Thats actually pretty easy.
flat on front
jack up good rear, remove,fit poxy space saver tyre on rear, lower
jack up flat front, remove and fit good ex rear tyre to front, lower
try and figure out where you are going to carry flat tyre- as it wont fit in the spare tyre compartment....
drive off- slowly and only to next servo to get flat fixed (this is the bit most people seem to have problems with in the end)

primummobile
2014-May-30, 06:02 PM
Sure. But how successful that is depends on a lot of things like jack size and ground clearance.

boppa
2014-May-30, 06:16 PM
Yes the dreaded `jack is too tall' problem
Its easily fixed
You get your chocks of wood used to chock the opposite wheel (oh now I see the issue- most people dont have them- in which case what stops the car rolling off the jack and crushing them???)

drive flat tyre up onto wood chock (or tree branch or kerb or whatever is handy) then put jack under car
(I actually carry timber blocks in the tilt tray just for modern lower cars with front spoilers etc- build a `bridge' of timber for the front tyres to run up as its winched on- otherwise people seem to complain if the front bumper and spoiler get dragged under the car and crushed... cant understand why lol)

primummobile
2014-May-30, 11:20 PM
Wooden blocks?

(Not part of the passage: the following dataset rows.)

-- ==== Sys2Proof/Word.lean ====
section
/-! DEFINITION. The widths of RBFE (spec/00_scope.md R4, decision D2): registers, addresses and lengths are 32 bits wide. -/

namespace Sys2Proof

/-- A register, address, length or cursor: `ADDR_W` = 32 bits (R3, R11). -/
abbrev Word := BitVec 32

/-- A 16-bit field: `stream_type`, `stream_counter`, `LAST_VALID` (R19, R120). -/
abbrev Half := BitVec 16

/-- One byte of `IMEM`, `OMEM`, `PAT`, `LBUF` or a table. -/
abbrev Byte := BitVec 8

end Sys2Proof
end

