-- ==== Sys2Proof/Machine/State.lean ====
section
/-! DEFINITION. The state of RBFE as plain data (spec/10_state.md R10), what its environment does to it (spec/60_exceptions.md R221), and the state after reset (R27). -/

namespace Sys2Proof.Machine

/-- One value per stream or output ring, indexed LOW, HIGH, AUD (R7). -/
structure PerStream (α : Type) where
  low : α
  high : α
  aud : α
deriving DecidableEq, Repr

/-- A sparse memory: (address, value) pairs in one canonical form (`Memory.wf`). `Memory Byte` is a list
of `Host.Cell`. An unlisted address has not been written. -/
abbrev Memory (β : Type) := List (Nat × β)

/-- The resync state of one stream (R19). -/
structure Resync where
  lastValid : Half
  lvSet : Bool
  invRun : Word
  lost : Word
  syncLost : Word
deriving DecidableEq, Repr

/-- A frame descriptor, format `F-DESC` (spec/30_encoding.md R76). -/
structure Desc where
  off : Word
  seq : Word
  size : Word
deriving DecidableEq, Repr

/-- One output ring (R20): the byte store with its capacity `OUT_CAP[o]` (read-only, R25), the byte
cursor `OWR`, the descriptor table and its indices. `omem` and `desc` list what has been written since
the hardware reset; the rest is unspecified (R27). -/
structure OutRing where
  cap : Word
  omem : Memory Byte
  owr : Word
  desc : Memory Desc
  fwr : Word
  frd : Word
deriving DecidableEq, Repr

/-- One entry of the SPS rewrite table (R23); its byte strings hold `SPS_MAX` bytes. -/
structure SpsEntry (P : Params) where
  valid : Bool
  mlen : Byte
  rlen : Byte
  pattern : Vector Byte P.spsMax
  repl : Vector Byte P.spsMax
deriving DecidableEq, Repr

/-- The producer's side (spec/20_memory.md R52): what its writes have left in `IMEM` so far, and the writes
that land before each coming single-byte read, one batch a read. -/
structure InputRing where
  mem : Memory Byte
  pending : List (List Host.Cell)
deriving DecidableEq, Repr

/-- A register access of the consumer on port B (R26). -/
inductive ConsumerAct where
  | read (off : Nat)
  | write (off : Nat) (v : Word)
deriving DecidableEq, Repr

/-- What the environment does next (spec/60_exceptions.md R221; spec/70_reset_and_hazards.md R240). Offsets
are byte offsets of the register map (R25). -/
inductive HostAct where
  | masterRead (off : Nat)
  | masterWrite (off : Nat) (v : Word)
  | consumer (a : ConsumerAct)
  | produce (c : Host.Cell)
  | resetInput
deriving DecidableEq, Repr

/-- The canonical header (spec/42_header_codec.md R120). -/
structure Hdr where
  length : Word
  sequenceCounter : Word
  captureTime : Word
  streamType : Half
  streamCounter : Half
deriving DecidableEq, Repr

/-- The frame-header layouts (spec/30_encoding.md R71, R72). -/
inductive Layout where
  | padded
  | compact
deriving DecidableEq, Repr

/-- The kinds a signature can name (R22). -/
inductive NalKind where
  | slice
  | idr
  | sps
  | pps
  | vps
deriving DecidableEq, Repr

/-- The two poll variants (spec/43_demux.md R140). -/
inductive Variant where
  | scan
  | chain
deriving DecidableEq, Repr

/-- The outcome codes of spec/30_encoding.md R83. -/
inductive StatusCode where
  | ok
  | notFound
  | empty
  | transient
  | noData
  | init
  | suppressed
  | resync
  | dropLen
  | misclass
  | spsUnknown
  | walkSync
  | skipped
  | tooBig
  | errRange
  | errCfg
  | illegal
deriving DecidableEq, Repr

/-- The sticky bits of `EVENT` (R14). -/
inductive Event where
  | transient
  | dropLen
  | seqAnom
  | syncLost
  | walkSync
  | misclass
  | spsUnknown
  | tooBig
  | loss
  | errRange
  | errCfg
  | illegal
deriving DecidableEq, Repr

/-- What a successful push reports (spec/45_output_ring.md R180): `(size, off, slot)`. -/
structure Stored where
  size : Word
  off : Word
  slot : Word
deriving DecidableEq, Repr

/-- The geometry of the input ring as integers, the source's `RingGeometry` (R16). -/
structure Geom where
  off : Nat
  size : Nat
deriving DecidableEq, Repr

namespace Parametric

/-- The whole machine with the compile-time parameters `P` (spec/00_scope.md R3), which are an argument of the
model and not state (R28): they fix the sizes of the tables. The first part is the state of the block (R10); the
second is its environment and its outputs, which the spec calls inputs of the step relation and choices of the
environment (R28). -/
@[ext]
structure State (P : Params) where
  ctrl : Word
  bufOffset : Word
  bufSize : Word
  hdrSize : Word
  cmd : Word
  status : Word
  arg : Vector Word 4
  res : Vector Word 5
  cmdb : Word
  statusb : Word
  resb : Vector Word 3
  event : Word
  cur : Word
  curValid : Bool
  resync : PerStream Resync
  ring : PerStream OutRing
  pat : Vector Byte P.patMax
  lbuf : Vector Byte P.lbufSize
  sig : Vector Word P.nSig
  spslut : Vector (SpsEntry P) P.nSps
  input : InputRing
  consumer : List (List ConsumerAct)
  inbox : List HostAct
  rdataA : Word
  rdataB : Word
  dataOutA : List Byte
  dataOutB : List Byte
  resetCount : Nat
deriving DecidableEq, Repr

end Parametric

/-- The state of the machine of this row: the parameters have their defaults (log entry 12). -/
abbrev State : Type := Parametric.State Config.params

/-- Why the machine stops. No operation stops it (spec/60_exceptions.md R210). -/
inductive Fault where
  /-- Raised by a master access at `off` that is not an aligned word below 0x2000: the register map (R25)
  has no register there for port A (R26). Safe: the model stops where the spec says nothing (log entry 10). -/
  | registerAccess (off : Nat)
deriving DecidableEq, Repr

/-- Why an operation has no meaning. -/
inductive Refusal where
  /-- Raised by an arm of `exec` whose operation has no meaning yet: none is left. Safe. -/
  | notModelled (mnemonic : String)
deriving DecidableEq, Repr

/-- No baseline, no violations, nothing lost (R27). -/
def Resync.zero : Resync :=
  { lastValid := 0, lvSet := false, invRun := 0, lost := 0, syncLost := 0 }

/-- An output ring after the hardware reset (R27): indices 0, nothing written. -/
def OutRing.fresh (cap : Word) : OutRing :=
  { cap := cap, omem := [], owr := 0, desc := [], fwr := 0, frd := 0 }

/-- An unusable SPS table entry, all zero (R23, R27). -/
def SpsEntry.zero {P : Params} : SpsEntry P :=
  { valid := false, mlen := 0, rlen := 0, pattern := Vector.replicate _ 0, repl := Vector.replicate _ 0 }

/-- The machine with parameters `P` right after reset (R27): every register and table 0. The environment has nothing queued
and nothing has been presented on a channel (log entries 1, 2, 4, 5, 8, 9: DESIGN CHOICE). -/
def Parametric.State.reset (P : Params) : Parametric.State P where
  ctrl := 0
  bufOffset := 0
  bufSize := 0
  hdrSize := 0
  cmd := 0
  status := 0
  arg := Vector.replicate 4 0
  res := Vector.replicate 5 0
  cmdb := 0
  statusb := 0
  resb := Vector.replicate 3 0
  event := 0
  cur := 0
  curValid := false
  resync := { low := Resync.zero, high := Resync.zero, aud := Resync.zero }
  ring :=
    { low := OutRing.fresh (BitVec.ofNat 32 P.outCapLow)
      high := OutRing.fresh (BitVec.ofNat 32 P.outCapHigh)
      aud := OutRing.fresh (BitVec.ofNat 32 P.outCapAud) }
  pat := Vector.replicate _ 0
  lbuf := Vector.replicate _ 0
  sig := Vector.replicate _ 0
  spslut := Vector.replicate _ SpsEntry.zero
  input := { mem := [], pending := [] }
  consumer := []
  inbox := []
  rdataA := 0
  rdataB := 0
  dataOutA := []
  dataOutB := []
  resetCount := 0

/-- The machine of this row right after reset: the parameters have their defaults (log entry 12). -/
def State.reset : State := Parametric.State.reset Config.params

end Sys2Proof.Machine
end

I just take my chances. But I do.change my own spares and if I see a woman with a flat I stop.

profloater
2014-May-31, 08:32 AM
Thats actually pretty easy.
flat on front
jack up good rear, remove,fit poxy space saver tyre on rear, lower
jack up flat front, remove and fit good ex rear tyre to front, lower
try and figure out where you are going to carry flat tyre- as it wont fit in the spare tyre compartment....
drive off- slowly and only to next servo to get flat fixed (this is the bit most people seem to have problems with in the end)

OK but setting the scene with cold and rain, dark, fast cars are rushing by, and the jack is under the luggage and the tyre too, or often under the car on a frame with a nut to undo, lying on your back in the wet road;
compare your sequence with: find the foam can, fully deflate the tyres using the valve cap, screw the can hose onto the inflator valve, let it squirt while you stand on the and refill the tyre, drive carefully on to a safe place.

danscope
2014-May-31, 06:31 PM
Sometimes, the tire is destroyed well beyond the use of squirt foam. Swapping out the tire is an important option.
Even a brick makes a road chock. Or a couple pieces of 4 by 4 , with a long slash cut. You might be on an incline.
Be prepared. I wonder where I learned that slogan? Hmmm.....

profloater
2014-May-31, 10:29 PM
That's true, but where we live in the country, they cut the hedges and leave sharp thorns and bits of wire fence cut by the rotating cutters, slow and not so slow punctures can be common while total blow outs are rare. They can be due to running hot on underinflated tyres.